[Collected data]
::::::

/-- FRAME_END_PACKET while a frame is open. A poisoned frame, and one whose line counts are not the height (cause 6), ends with
FRAME_POISONED, its slot FREE and the clean run count 0 (R131, R132, R135). A clean one sets the flag and the run count (R132,
R135), and goes to the frame store: after what is shown it becomes READY with the frame in progress as its completion frame,
and READY copies of it are FREE; a repeat or one up to 256 behind is dropped; one further behind is dropped and counted, and
the eighth such restarts the content with a CONTENT_RESTART report (R140, R141). -/
def Obligations.FrameEndHandsOver : Prop :=
  ∀ (f : OpenFrame) (count : BitVec 16) (s : State), s.settled → s.reads = true → s.lanesQuiet →
    s.link.openFrame = some f →
    let c : Instr := .frameEndPacket (syncHeads s) (bytes16 count)
    let timer := if 0 < s.settings.inputTimeout then some s.line.stamp else none
    let poisoned := { s.link with
      openFrame := none, cleanRun := 0, inputTimer := timer, readers := readersPast (laneWordCount s 2) s }
    let clean := { s.link with
      openFrame := none, cleanFlag := true, cleanRun := satInc 255 s.link.cleanRun, inputTimer := timer
      readers := readersPast (laneWordCount s 2) s }
    let whole := count.toNat = s.settings.inHeight ∧ f.nextLine = s.settings.inHeight
    let released := match f.slot with
      | some i => { s.store with slots := s.store.slots.set i freeSlot }
      | none => s.store
    let ends := fun (cause : Nat) => exec c s = .next (reported .framePoisoned
      (256 * cause + (f.content.setWidth 8).toNat) { s with link := poisoned, store := released })
    let freed := fun (p : Slot → Prop) [DecidablePred p] (slots : List Slot) =>
      slots.map (fun v => if p v then freeSlot else v)
    (∀ cause, f.poison = some cause → ends cause) ∧
    (f.poison = none → ¬whole → ends 6) ∧
    (f.poison = none → whole → f.slot = none → exec c s = .next { s with link := clean }) ∧
    ∀ i, f.poison = none → whole → f.slot = some i →
      let x := s.store
      let keeps := exec c s = .next { s with link := clean, store := { x with
        slots := (freed (fun v => v.state = .ready ∧ v.content = some f.content) x.slots).set i
          (readySlot f.content s.line.frameNo)
        lastKept := some f.content, behind := if x.ordered then 0 else x.behind } }
      (x.ordered = false → keeps) ∧
      ∀ r, x.ordered = true → x.showingNumber = some r →
        let key := contentKey f.content r
        (0 < key → keeps) ∧
        (-256 ≤ key → key ≤ 0 → exec c s = .next { s with link := clean, store := { x with
          slots := x.slots.set i freeSlot, behind := 0 } }) ∧
        (key < -256 → x.behind + 1 < 8 → exec c s = .next { s with link := clean, store := { x with
          slots := x.slots.set i freeSlot, behind := x.behind + 1 } }) ∧
        (key < -256 → 8 ≤ x.behind + 1 → exec c s = .next (reported .contentRestart f.content.toNat
          { s with link := clean, store := { x with
            slots := (freed (fun v => v.state = .ready) x.slots).set i (readySlot f.content s.line.frameNo)
            lastKept := some f.content, behind := 0, restartMark := true } }))

/-- OTHER_PACKET and STRAY_LINE_PACKET change nothing but the input timer, which restarts (R124, R127, R133). PACKET_LOST and
LANE_SKEW: the lost packet is reported with its lane, poisons the open frame with cause 5, restarts no timer, and leaves every
lane looking for an idle word (R124, R125, R126, R131); until it reads one, a lane, here one that holds no part of a word, discards every word (R125). That a lane for
which no word comes has marked no start in time is the model's reading of the command (log 13). A FRAME_START or
FRAME_END of wrong length is lost too (R127); that its lanes then look for an idle word is the model's reading (log 14). -/
def Obligations.PacketsSkippedAndLost : Prop :=
  (∀ (payload : List Byte) (s : State), s.settled → s.reads = true → s.lanesQuiet → payload.length ≤ 65535 →
    let past := readersPast (laneWordCount s payload.length) s
    let t := { s with link := { s.link with
      inputTimer := if 0 < s.settings.inputTimeout then some s.line.stamp else none, readers := past } }
    let lost := { s with link := { s.link with
      openFrame := s.link.openFrame.map (poisonFrame 5)
      readers := past.mapIdx (fun i x => if i < s.settings.laneCount then { x with seeking := true } else x) } }
    (∀ kind : Byte, kind.toNat = 0 ∨ 4 ≤ kind.toNat → exec (.otherPacket (syncHeads s) kind payload) s = .next t) ∧
    (s.link.openFrame = none → exec (.strayLinePacket (syncHeads s) false payload) s = .next t ∧
      (payload.length = 2 → exec (.strayLinePacket (syncHeads s) true payload) s = .next t)) ∧
    (payload.length ≠ 7 → exec (.frameStartPacket (syncHeads s) payload) s = .next (reported .lineLength 256 lost)) ∧
    (payload.length ≠ 2 → exec (.frameEndPacket (syncHeads s) payload) s = .next (reported .lineLength 768 lost))) ∧
  (∀ (i : Nat) (s : State), s.settled → s.reads = true → s.lanesQuiet → i < s.settings.laneCount →
    let lost := fun (used : Nat → Nat) => { s with link := { s.link with
      openFrame := s.link.openFrame.map (poisonFrame 5)
      readers := s.link.readers.mapIdx (fun j x => if j < s.settings.laneCount then
        { x with used := x.used + used j, seeking := true } else x) } }
    (∀ w : LaneWord, startClass w = .bad → exec (.packetLost ((syncHeads s).set i [w])) s =
      .next (reported .laneUncorrectable i (lost (fun _ => 1)))) ∧
    (1 < s.settings.laneCount →
      exec (.laneSkew ((List.replicate s.settings.laneCount (syncWord :: List.replicate 5 0)).set i [])) s =
        .next (reported .laneSkew i (lost (fun j => if j = i then 0 else 6))))) ∧
  ∀ (words : List (List LaneWord)) (s : State), s.settled → s.reads = true → words.length = s.settings.laneCount →
    s.settings.laneCount ≤ 4 → s.link.lanes.length = 4 → s.link.readers.length = 4 →
    (∀ x ∈ s.usedReaders, x.words = [] ∧ x.mark = none ∧ x.seeking = true ∧ x.part = []) →
    (∀ l ∈ words, ∀ w ∈ l, isIdle w = false) →
    let read := s.link.readers.mapIdx (fun j x =>
      if j < s.settings.laneCount then { x with used := x.used + (words.getD j []).length } else x)
    exec (.packetLost words) s = .next { s with link := { s.link with readers := read } }

/-! ## Frame memory errors and the light sensor -/

/-- A saturated cycle reports SENSOR_SAT with detail 1, 2 or 3 and forms no estimate: the filtered factor, the light state
and the out count, like every other part of the state, keep their values (R166). -/
def Obligations.SaturatedCycle : Prop :=
  ∀ (v : BitVec 12) (on : Nat) (s : State), s.settled → s.working = true →
    reached s.line 0 s.settings.patchLine = true → s.line.frameNo.toNat % 8 = 7 →
    s.light.held = some ⟨on, s.line.frameNo - 4⟩ → on = 4095 ∨ v.toNat = 4095 →
    exec (.lightSample v false) s =
      .next (reported .sensorSat (if v.toNat ≠ 4095 then 1 else if on ≠ 4095 then 2 else 3)
        { s with light := { s.light with held := none, cycle := some ⟨on, v.toNat, s.line.frameNo⟩ } })

/-- LIGHT_SAMPLE: an on-sample is held with its frame; an off-sample four frames on forms a cycle (R164, R165), which gives,
when it is not saturated, the measured factor (R167), the filtered factor (R168), and the light state with its out count, and
the fourth low cycle of a LIT station reports LIGHT_OUT (R169). An off-sample with no on-sample, or with one of another frame,
forms no cycle: both are discarded without a fault (R165). A sample taken ahead of a frame start belongs to the frame it
begins, and a frame that a jump ends before the patch line gives none (R164, R165; the ahead operand is the model's,
log 17). -/
def Obligations.LightCycles : Prop :=
  ∀ (v : BitVec 12) (s : State), s.settled → s.working = true →
    (s.settings.patchLine = 0 → (nextFrameNo s.line).toNat % 8 = 3 → exec (.lightSample v true) s =
      .next { s with light := { s.light with held := some ⟨v.toNat, nextFrameNo s.line⟩ } }) ∧
    (reached s.line 0 s.settings.patchLine = false → exec (.lightSample v false) s = .next s) ∧
    (reached s.line 0 s.settings.patchLine = true →
      (s.line.frameNo.toNat % 8 = 3 → exec (.lightSample v false) s =
        .next { s with light := { s.light with held := some ⟨v.toNat, s.line.frameNo⟩ } }) ∧
      (s.line.frameNo.toNat % 8 ≠ 3 → s.line.frameNo.toNat % 8 ≠ 7 → exec (.lightSample v false) s = .next s) ∧
      (s.line.frameNo.toNat % 8 = 7 → (∀ h, s.light.held = some h → h.frame ≠ s.line.frameNo - 4) →
        exec (.lightSample v false) s = .next { s with light := { s.light with held := none } }) ∧
      ∀ on : Nat, s.line.frameNo.toNat % 8 = 7 → s.light.held = some ⟨on, s.line.frameNo - 4⟩ →
        let x := s.light
        let off := v.toNat
        let formed := { x with held := none, cycle := some ⟨on, off, s.line.frameNo⟩ }
        (on ≠ 4095 → off ≠ 4095 →
          let measured := if off < on then min 65535 (roundDiv (16384 * (on - off)) s.settings.sCal) else 0
          let filtered := if x.hadValid then ((x.filtered : Int) + Int.tdiv ((measured : Int) - x.filtered) 16).toNat
            else measured
          let becomes := fun (st : LightState) (n : Nat) => { s with light := { formed with
            measured := measured, filtered := filtered, hadValid := true, state := st, outCount := n } }
          (x.state ≠ .lit → exec (.lightSample v false) s = .next
            (becomes (if s.settings.lamOut + s.settings.lamOut / 8 ≤ filtered then .lit else .out) 0)) ∧
          (x.state = .lit → s.settings.lamOut ≤ filtered → exec (.lightSample v false) s = .next (becomes .lit 0)) ∧
          (x.state = .lit → filtered < s.settings.lamOut → x.outCount + 1 < 4 →
            exec (.lightSample v false) s = .next (becomes .lit (x.outCount + 1))) ∧
          (x.state = .lit → filtered < s.settings.lamOut → 4 ≤ x.outCount + 1 →
            exec (.lightSample v false) s = .next (reported .lightOut filtered (becomes .out 0)))))

/-- MEMORY_ECC: an uncorrectable read that the frame in progress makes is remembered for its pixel, and the frame reports once,
with the source line of the first of its reads, in the order of the walk, that cannot be corrected (R149); a pixel under the
patch, of an identify frame, outside LIVE or without a source reads nothing (R157). The pixel's linear values are 0 while its
error stands (R149, R155). A later frame that reads it reports once more, with its own number, by the time it ends (R149; the
moment of that report is the model's, log 20, and so are the numbering of the addresses, log 7, and the order of the reads of
one output pixel, log 20). -/
def Obligations.MemoryErrors : Prop :=
  ∀ s : State, s.settled → s.working = true →
    (∀ (f : Setup) (slot line column : Nat), s.pix.setup = some f → f.source = some slot →
      let c : Instr := .memoryEcc line column
      let a := pixelAddress slot line column
      let found := { s with store := { s.store with
        errors := if a ∈ s.store.errors then s.store.errors else s.store.errors ++ [a] } }
      ((line, column) ∈ frameReads s f → s.store.eccReported = false →
        ∃ (past rest : List (Nat × Nat)) (p : Nat × Nat), frameReads s f = past ++ p :: rest ∧
          (∀ q ∈ past, readFails found f q = false) ∧ readFails found f p = true ∧
          exec c s = .next (reported .memoryEcc p.1 { found with store := { found.store with eccReported := true } })) ∧
      ((line, column) ∈ frameReads s f → s.store.eccReported = true → exec c s = .next found) ∧
      ((line, column) ∉ frameReads s f → exec c s = .next s)) ∧
    (∀ f : Setup, (f.identify = true ∨ f.condition ≠ .live ∨ f.source = none ∨
        ∀ x < s.line.raster.width, ∀ y < s.line.raster.height, inPatch s.settings x y = true) → frameReads s f = []) ∧
    (∀ slot line column : Nat, pixelAddress slot line column ∈ s.store.errors →
      neighbour s (some slot) column line = ⟨0, 0, 0⟩) ∧
    (∀ first : Stamp, s.line.running = true → ∃ t, exec (.frameStart first) s = .next t ∧
      t.store.errors = s.store.errors ∧ t.store.eccReported = false ∧
      ∀ (f : Setup) (past rest : List (Nat × Nat)) (p : Nat × Nat), s.pix.setup = some f → s.store.eccReported = false →
        frameReads s f = past ++ p :: rest → (∀ q ∈ past, readFails s f q = false) → readFails s f p = true →
        t.faults.pending.getLsbD (faultNumber .memoryEcc) = true ∧
          t.faults.first = some (s.faults.first.getD ⟨.memoryEcc, s.line.frameNo, BitVec.ofNat 16 p.1⟩))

::::::

- AIM OF THE EXERCISE -
Determine how many lines in the data contain the string "packetLost", and give the number only.

- RESPONSE AREA -
2